Thousand and one ways of Santiago de Compostela
Claire Merigoux: voice
Jérôme Casalonga: voice and percussion
Gianni de Gennaro: fiddle, nay
Martin Bauer: gamba
Samir Hammouch, qanùn
Charlemagne had a vision.
He caught sight of a trail of stars in the sky starting in the North Sea, then running across the Teutonic lands, Gaul, Aquitania (now the North and South of France), the Basque country, Navarra, all the way to Galicia. It was the Milky Way, the field of stars, Campus Stellae, Compostela.

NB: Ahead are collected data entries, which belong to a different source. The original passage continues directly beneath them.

-- ==== Sys2Proof/Machine/Step.lean ====
section
/-! DEFINITION. One step of the decode/execute loop (40_dispatch.md R62 to R66). -/

namespace Sys2Proof.Machine

/-- `step()`: the counter's tick, the fetch, the operation or the illegal-opcode fault, the trace record. In a status other
than Running there is no step (R62): the model answers a fault that names the status (log entry 4). -/
def step (s : State) : Host.Outcome State Fault Refusal :=
  match s.status with
  | .halted => .fault .haltedByBrk
  | .faulted op pc => .fault (.illegalOpcode op pc)
  | .running =>
    match fetch (tick s) with
    | .illegal op s1 => endStep op s.pc (.next (raiseIllegalOpcode s1 op s.pc))
    | .instr op i s1 => endStep op s.pc (exec i s1)

/-- `s` with the instruction of an opcode-table word as the one the very next step runs (log entry 10). -/
def State.withFetchWord (s : State) (nbits w : Nat) : State := placeTableWord s nbits w

end Sys2Proof.Machine
end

St James appeared before him and asked that he opened a route through the Muslim-led land so that Christians could reach the Apostle's grave. According to the legend, the emperor succeeded, thanks to extraordinary military feats and opened the path to an exceptional human adventure, that lasted nine-centuries .

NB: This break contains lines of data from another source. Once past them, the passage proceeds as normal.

-- ==== Sys2Proof/Certificates/Slice0/Obligations.lean ====
section
/-! DEFINITION. The statements for the provers. Each docstring names the rule of spec/ it formalises. A frame written as
`t = { s with … }` says that every field of State not named there is unchanged. An instruction runs on the state after its
bytes are fetched, so PC is already past them (40_dispatch.md R66, R77); `StepRunsTheDecodedInstruction` says so. -/

open Sys2Proof Sys2Proof.Machine

/-! ## Encoding -/

/-- 30_encoding.md R50 to R53: every well-formed instruction decodes from its own bytes, whatever follows them; one
whose row is not admitted is rejected by its opcode byte. The opcode bytes and the candidate rows rest on the spec's
decisions D1 and D2. -/
def Obligations.DecodeOfEncodeGivesTheInstruction : Prop :=
  ∀ (cs : List Byte) (i : Instr) (rest : List Byte),
    (i.wf cs = true → decode cs (encode i ++ rest) = .ok i rest) ∧
    (i.wf cs = false → decode cs (encode i ++ rest) = .error (.unmapped i.opcode))

/-- 30_encoding.md R50 to R54: whatever decodes was the encoding of a well-formed instruction, so no byte is dropped and
no byte has two readings. The opcode bytes and the candidate rows rest on the spec's decisions D1 and D2. -/
def Obligations.EncodeOfDecodeGivesTheBytes : Prop :=
  ∀ (cs bytes rest : List Byte) (i : Instr), decode cs bytes = .ok i rest → bytes = encode i ++ rest ∧ i.wf cs = true

/-- 30_encoding.md R53, R54: the admitted table has a row for exactly the 39 attested bytes and those of the 19
candidate bytes that CANDIDATE_OPCODES holds; every other byte is unmapped, 0xFF in every configuration. The bytes
and the candidate rows rest on the spec's decisions D1 and D2. -/
def Obligations.AdmittedTableIsAttestedPlusAdmittedCandidates : Prop :=
  ∀ (cs : List Byte) (op : Byte),
    ((admittedRow cs op).isSome = true ↔
      op ∈ [0x00#8, 0x06#8, 0x08#8, 0x0A#8, 0x10#8, 0x18#8, 0x20#8, 0x26#8, 0x28#8, 0x2A#8, 0x38#8, 0x46#8, 0x48#8, 0x4A#8,
        0x4C#8, 0x58#8, 0x60#8, 0x66#8, 0x68#8, 0x69#8, 0x6A#8, 0x78#8, 0x8A#8, 0x8D#8, 0x98#8, 0x9A#8, 0x9D#8, 0xA8#8,
        0xA9#8, 0xAA#8, 0xB5#8, 0xB8#8, 0xC6#8, 0xD0#8, 0xD8#8, 0xE6#8, 0xE9#8, 0xF0#8, 0xF8#8] ∨
      (op ∈ cs ∧ op ∈ [0x05#8, 0x09#8, 0x0D#8, 0x25#8, 0x29#8, 0x2D#8, 0x45#8, 0x49#8, 0x4D#8, 0x65#8, 0x6D#8, 0x85#8,
        0xA5#8, 0xAD#8, 0xC5#8, 0xC9#8, 0xCD#8, 0xE5#8, 0xED#8])) ∧
    (admittedRow cs op = none → ∀ rest, decode cs (op :: rest) = .error (.unmapped op)) ∧
    admittedRow cs 0xFF#8 = none
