theorem pushWord_frame (s : State) (w : Word) :
    pushWord s w = { s with mem := (pushWord s w).mem, sp := (pushWord s w).sp } := by
  simp only [pushWord_eq, push_eq]
  rfl

/-- The high byte goes to the cell SP names, and the push of the low byte does not reach it (20_memory.md R38). -/
theorem memRead_pushWord_hi {s : State} (w : Word) (hw : Memory.wf s.mem = true) :
    memRead (pushWord s w) (stackAddr s.sp) = hiByte w := by
  rw [pushWord_eq, memRead_push_ne _ _ (by rw [push_sp]; exact stackAddr_ne_pred s.sp)]
  exact (push_stored (hiByte w) hw).1

/-- The low byte goes to the cell below (20_memory.md R38). -/
theorem memRead_pushWord_lo {s : State} (w : Word) (hw : Memory.wf s.mem = true) :
    memRead (pushWord s w) (stackAddr (s.sp - 1#8)) = loByte w := by
  rw [pushWord_eq, ← push_sp s (hiByte w)]
  exact (push_stored (loByte w) (push_wf (hiByte w) hw)).1

theorem memRead_pushWord_ne (s : State) (w : Word) {b : Word} (hh : b ≠ stackAddr s.sp)
    (hl : b ≠ stackAddr (s.sp - 1#8)) : memRead (pushWord s w) b = memRead s b := by
  rw [pushWord_eq, memRead_push_ne _ _ (by rwa [push_sp]), memRead_push_ne _ _ hh]

/-- The cell that the `k`-th pull from SP reads (20_memory.md R37, R39). -/
theorem stackAddr_add (sp : Byte) (k : Nat) :
    stackAddr (sp + BitVec.ofNat 8 k) = BitVec.ofNat 16 (0x100 + (sp.toNat + k) % 256) := by
  rw [stackAddr, BitVec.toNat_add, BitVec.toNat_ofNat, Nat.add_mod_mod]

/-- `PullWord` after `PushWord(w)` returns `w` and restores SP (20_memory.md R39). -/
theorem pullWord_pushWord {s : State} (w : Word) (hw : Memory.wf s.mem = true) :
    pullWord (pushWord s w) = (w, { s with mem := (pushWord s w).mem }) := by
  have hsp : (pushWord s w).sp = s.sp - 1#8 - 1#8 := by rw [pushWord_eq, push_sp, push_sp]
  have hlo : (pushWord s w).sp + 1#8 = s.sp - 1#8 := by rw [hsp, BitVec.sub_add_cancel]
  have hhi : (pushWord s w).sp + 1#8 + 1#8 = s.sp := by rw [hlo, BitVec.sub_add_cancel]
  apply Prod.ext
  · rw [pullWord_fst, hhi, hlo, memRead_pushWord_hi w hw, memRead_pushWord_lo w hw, wordOf_hiByte_loByte]
  · rw [pullWord_snd, hhi, pushWord_frame]
    rfl

/-- Settles O15, from the stack's own laws: each primitive stores, reads and moves SP as R36 to R39 say. -/
theorem stackPrimitivesPushAndPull : Obligations.StackPrimitivesPushAndPull := by
  intro s v w hw
  have hone : stackAddr (s.sp + 1#8) = BitVec.ofNat 16 (0x100 + (s.sp.toNat + 1) % 256) := stackAddr_add s.sp 1
  have htwo : s.sp + 1#8 + 1#8 = s.sp + 2#8 := BitVec.add_assoc _ _ _
  refine ⟨⟨stackAddr_toNat s.sp, push_stored v hw, ?_, ?_⟩, ⟨?_, ?_, rfl⟩, ⟨?_, ?_, pushWord_sp_toNat s w,
    fun b hh hl => memRead_pushWord_ne s w hh hl, pushWord_frame s w⟩, ?_, ?_, pullWord_pushWord w hw⟩
  · rw [push_sp, sub_one_toNat]
  · rw [push_eq]
    rfl
  · rw [pull_fst, hone]
  · rw [pull_snd, State.withSp_sp, BitVec.toNat_add]
    rfl
  · rw [memRead_pushWord_hi w hw, hiByte_toNat]
  · rw [memRead_pushWord_lo w hw, loByte_toNat]
  · rw [pullWord_fst, wordOf_toNat, hone, htwo, stackAddr_add s.sp 2]
  · rw [pullWord_snd, htwo]
    rfl

/-- JSR's operand word comes back from its bytes, the low byte first (30_encoding.md R52). -/
theorem encoded_jsr (addr : Word) : Encoded (.jsr addr) .attested [0x20#8, loByte addr, hiByte addr] := by
  refine ⟨rfl, rfl, ?_⟩
  show Decoded.ok (.jsr (wordOf (hiByte addr) (loByte addr))) [] = .ok (.jsr addr) []
  rw [wordOf_hiByte_loByte]

/-- Settles O25: JSR is the push of the word `PC - 1`, which is `p + 2`, and a write of PC. -/
theorem jsrPushesTheAddressOfItsLastByte : Obligations.JsrPushesTheAddressOfItsLastByte := by
  refine ⟨encoded_jsr, fun s addr p hw hpc => ?_⟩
  have hlast : (s.pc - 1#16).toNat = (p.toNat + 2) % 65536 := by
    rw [hpc]
    bv_omega
  refine ⟨(pushWord s (s.pc - 1#16)).withPc addr, rfl, rfl, pushWord_sp_toNat s _, stackAddr_toNat s.sp, ?_, ?_, ?_,
    fun b hh hl => memRead_pushWord_ne s _ hh hl, ?_⟩
  · rw [stackAddr_toNat, sub_one_toNat]
  · rw [memRead_withPc, memRead_pushWord_hi _ hw, hiByte_toNat, hlast]
  · rw [memRead_withPc, memRead_pushWord_lo _ hw, loByte_toNat, hlast]
  · rw [pushWord_frame]
    rfl

/-! ## The pages that each instruction reaches -/

/-- STA is one bus write of A (41_load_store.md R81). -/
theorem exec_sta {i : Instr} (h : i.mnemonic = .sta) (s : State) : ∃ ea, exec i s = .next (memWrite s ea s.a) := by
  cases i with
  | staZp _ | staAbs _ | staAbsx _ => exact ⟨_, rfl⟩
  | _ => cases h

With the Compostela program, ODO Ensemble travels the routes that ran across Western Europe since the Middle Ages, that men and women of all conditions have walked on, journeying thousands of kilometers. Entire cultures met: Christians of all languages and coming from all corners of Europe, Berbers, Arabs, Jews.

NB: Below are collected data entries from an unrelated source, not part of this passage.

/-- `s` with bit `b` of `FRAME[i]` flipped. -/
def flipFrameBit (s : State) (i b : Nat) : State :=
  { s with mem := s.mem.write (0x40 + i) (s.mem.read (0x40 + i) ^^^ ((1 : Byte) <<< b)) }

/-- The thirteen legal CTRL bytes (R46). -/
def legalCtrl : List Byte := [0x01, 0x02, 0x03, 0x04, 0x05, 0x06, 0x07, 0x08, 0x09, 0x0A, 0x0B, 0x14, 0x18]

/-- A host write can change the byte at this address, CTRL apart (R31). -/
def writable (a : Byte) : Prop :=
  (0x03 ≤ a.toNat ∧ a.toNat ≤ 0x08) ∨ (0x10 ≤ a.toNat ∧ a.toNat ≤ 0x18) ∨
    (0x40 ≤ a.toNat ∧ a.toNat ≤ 0x51) ∨ (0x60 ≤ a.toNat ∧ a.toNat ≤ 0xEF)

/-- A reserved address (R31). -/
def reservedAddr (a : Byte) : Prop :=
  (0x09 ≤ a.toNat ∧ a.toNat ≤ 0x0F) ∨ (0x19 ≤ a.toNat ∧ a.toNat ≤ 0x1F) ∨ (0x2C ≤ a.toNat ∧ a.toNat ≤ 0x3F) ∨
    (0x52 ≤ a.toNat ∧ a.toNat ≤ 0x5F) ∨ 0xF0 ≤ a.toNat

/-- The two states agree on FRAME[lo..hi-1]. -/
def sameFrame (s t : State) (lo hi : Nat) : Prop :=
  ∀ i, lo ≤ i → i < hi → s.mem.read (0x40 + i) = t.mem.read (0x40 + i)

/-- The two states agree on the five command fields ENCA reads. -/
def sameCommandA (s t : State) : Prop :=
  s.inPower = t.inPower ∧ s.inMode = t.inMode ∧ s.inTemp = t.inTemp ∧ s.inFan = t.inFan ∧ s.inVane = t.inVane

/-- The two states agree on the nine input registers ENCB reads. -/
def sameCommandB (s t : State) : Prop :=
  sameCommandA s t ∧ s.inIsee = t.inIsee ∧ s.inEcono = t.inEcono ∧ s.inHour = t.inHour ∧ s.inMinute = t.inMinute

/-- The two states agree on the operands the operation's rule names ("Operands", R69 to R96). -/
def sameOperands : Instr → State → State → Prop
  | .tobin, s, t =>
    s.tbWidth = t.tbWidth ∧ s.tbOffset = t.tbOffset ∧ s.tbValueLo = t.tbValueLo ∧ s.tbValueHi = t.tbValueHi
  | .parse, s, t => s.symLen = t.symLen ∧ ∀ j, j < s.symLen.toNat → s.mem.read (0x60 + j) = t.mem.read (0x60 + j)
  | .rev, s, t => s.frameLen = t.frameLen ∧ sameFrame s t 0 (s.frameLen.toNat / 8)
  | .enca, s, t => sameCommandA s t
  | .encaRaw, s, t => sameCommandA s t
  | .deca, s, t => s.frameLen = t.frameLen ∧ sameFrame s t 0 17
  | .csumaGen, s, t => s.frameLen = t.frameLen ∧ sameFrame s t 5 11
  | .csumaChk, s, t => s.frameLen = t.frameLen ∧ sameFrame s t 5 17
  | .encb, s, t => sameCommandB s t
  | .encbRaw, s, t => sameCommandB s t
  | .decb, s, t => s.frameLen = t.frameLen ∧ sameFrame s t 0 18
  | .csumbGen, s, t => s.frameLen = t.frameLen ∧ sameFrame s t 0 17
  | .csumbChk, s, t => s.frameLen = t.frameLen ∧ sameFrame s t 0 18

During these immense and often dangerous journeys, Mary was worshipped as pilgrims prayed for her protection and benevolence. Travellers kept their spirits up by listening to tales of the many miracles she performed for pilgrims in great danger on their way to Compostela. Pilgrims would make a stop at the Monastery of Montserrat in Catalonia and worship the Black Madonna there. Others would listen to monks improvise two-part harmony chant in Limoges or sing musically refined ars nova compositions in Burgos.
ODO Ensemble follows pilgrims on their way to Compostela: from Scotland, Maastricht from France, Italia, Corsica... In their respective journeys they came across many cultures and music: Scottish Celtic Music, Music by Hildegard von Bingen, sacred vocal polyphonies, Ars Nova polyphonies by the genius Guillaume Dufay, flowery organa from Limoges, Traditional songs from Auvergne right in the center of France, Trouvere songs, the song of Roland, polyphonies from the Llibre Vermell in Montserrat, Cantigas de Santa Maria, Corsican and Sefardic songs...
Upon their arrival in Santiago de Compostela, the three pilgrims could hear music to the glory of "Jacobus", as recorded in the Calixtinus Codex, the manuscript still on show at the Cathedral today, including the oldest three-part polyphony written in Western History, Congaudeant Catholici. Then they could hit the road back.